Géraniums et compagnie…

Le premier est à l’honneur, c’est le 30 avril, jour de sa fête : Géranium robertianum, Géranium herbe à Robert!

Géranium Robertianum

geranium vivace

 

Les seconds sont les géraniums vivaces, aux fleurs bleues, blanches, roses, pourpres.
Quand ils sont installés, ils ne veulent plus s’en aller. Si vous avez besoin d’un couvre-sol, faites appel à eux, ils répondront toujours présents, mais deviendront « un peu » envahissants!

 

Les troisièmes sont les rois du balcon. Qu’ils soient « lierre, double, zonal ou odorant », en « cascades ou en bouquets colorés », ce sont les pélargoniums, à tort appelés géraniums!

Mais tous font partie des géraniacées.

Géranium robertianum est le plus sauvage. Entre 2 pierres, dans les cailloux ou sur un coin de terre, il reste isolé. C’est une plante pionnière.

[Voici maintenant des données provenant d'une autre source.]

-- ==== Sys2Proof/Certificates/Slice0/Obligations.lean ====
section
/-! DEFINITION. The statements for the provers, from the numbered rules of spec/. A data command is stated over the machine's
own parameters, `Config.params`: of the primitive nothing is known but R10, of the pad policy nothing at all. In every statement `pending` and `response`
are the model's own fields for the two ends of the host interface, not registers of the spec (logs 1, 14). -/

open Sys2Proof Sys2Proof.Machine

/-! ## Commands and their words -/

/-- R72, R74, R76, R81: decoding an encoded command gives it back, with every operand. -/
def Obligations.DecodeEncodeRoundTrip : Prop :=
  ∀ i : Instr, i.wellFormed = true → decode (encode i) = .ok i

/-- R72, R74, R77: each legal command has one encoding, so encoding what was decoded gives the command presented. -/
def Obligations.EncodeDecodeRoundTrip : Prop :=
  ∀ (c : Command) (i : Instr), decode c = .ok i → encode i = c

/-- R72 to R77: words written out from the opcode map, one or more for every row, and some illegal ones. -/
def Obligations.WorkedWordsDecode : Prop :=
  decode ⟨0x00000101, []⟩ = .ok (.config 0x01) ∧
  decode ⟨0x0000FF01, []⟩ = .ok (.config 0xFF) ∧
  decode ⟨0x00000002, [0x01, 0x02]⟩ = .ok (.setkey [0x01, 0x02]) ∧
  decode ⟨0x00000003, [0xA0]⟩ = .ok (.setiv [0xA0]) ∧
  decode ⟨0x00000004, []⟩ = .ok .enpad ∧
  decode ⟨0x00000005, []⟩ = .ok .dispad ∧
  decode ⟨0x00000006, []⟩ = .ok .encont ∧
  decode ⟨0x00000007, []⟩ = .ok .discont ∧
  decode ⟨0x00000008, [0x11]⟩ = .ok (.encrypt [0x11]) ∧
  decode ⟨0x00000009, [0x22]⟩ = .ok (.decrypt [0x22]) ∧
  decode ⟨0x0000000A, [0x78]⟩ = .ok (.bkhint [0x78]) ∧
  decode ⟨0x00000000, []⟩ = .error .unassignedOpcode ∧
  decode ⟨0x00010008, []⟩ = .error .reservedBits ∧
  decode ⟨0x00000104, []⟩ = .error .strayArgument ∧
  decode ⟨0x00000201, [0x00]⟩ = .error .strayPayload

/-- R73, R74, R81: a command is decoded to the instruction of the row of the opcode map its word selects and its payload
fits, and a command with such a row is decoded; the payload is the operand whole (R76). -/
def Obligations.DecodingFollowsOpcodeMap : Prop :=
  (∀ (c : Command) (i : Instr), decode c = .ok i →
    ∃ r ∈ opcodeMap, r.selects c.cmdw = true ∧ r.allows c.payload = true ∧ r.mnemonic = i.mnemonic ∧
      i.payload = c.payload) ∧
  (∀ (c : Command), ∀ r ∈ opcodeMap, r.selects c.cmdw = true → r.allows c.payload = true →
    ∃ i, decode c = .ok i ∧ i.mnemonic = r.mnemonic)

Pourquoi s’appelle-t-il « Herbe à Robert »?
Son nom viendrait plutôt de la couleur rougeâtre de ses tiges poilues (ruber = rouge en latin), qui aurait donné Robert.
Le nom a été finalement attribué à St Robert, 1er évêque de Salzbourg (VIIIème siècle), qui utilisait ses vertus médicinales.
Selon la théorie des signatures, ce géranium possédant des pigments rouges, soigne les problèmes liés à la circulation sanguine, hémorragies, etc.

Géranium bec de grue

Pourquoi l’appelle-t-on aussi « Bec de grue »?

Ses fleurs roses, disposées par deux sur un pédoncule, donneront 2 fruits (capsules) terminés par un long bec étroit et pointu : les becs de grue!Géranium vient aussi du grec geranos, désignant la grue. De là, il n’y a qu’un pas…

Mais le plus inquiétant, c’est son nom de « Fourchette du diable »! (à cause de ses fruits terminés en pointes).

 

 

Toujours en référence à la forme du fruit, le pélargonium se nomme « Bec de cigogne »!. Son nom vient du grec pelargos : la cigogne.
Il nous vient d’Afrique du Sud, comme les cigognes à leur retour…
Mais depuis, que de variétés ont été créées, qui iront colorer vos fenêtres et vos balcons.
Pendant l’été, un papillon étonnant, le Moro-sphinx, vient butiner les fleurs avec sa longue trompe. Spécialiste du vol stationnaire, ses ailes vibrent comme celle des oiseaux-mouches. C’est notre petit sphinx-colibri!

Sur l’ile de la réunion, on distille les feuilles du géranium rosat (un pélargonium) pour en extraire une huile essentielle aux multiples vertus anti… inflammatoire, bactérien, fongique… et qui est aussi utilisée en parfumerie.

Un petit parfum d’exotisme en cette dernière journée du mois d’avril…

29 avril 2020

La giroflée : une oubliée des jardins de nos grands-mères…

La giroflée des murailles (Erysimum cheiri), aux couleurs chaudes et chatoyantes : jaune, orange, rouge, bigarrées, se plait dans les rocailles, près des murs et n’a pas besoin d’un sol riche pour prospérer.
Son système racinaire est peu développé et elle se ressème facilement. Ses fruits secs : des siliques allongées et dressées comme des épées, s’ouvrent en expulsant des petites graines toxiques!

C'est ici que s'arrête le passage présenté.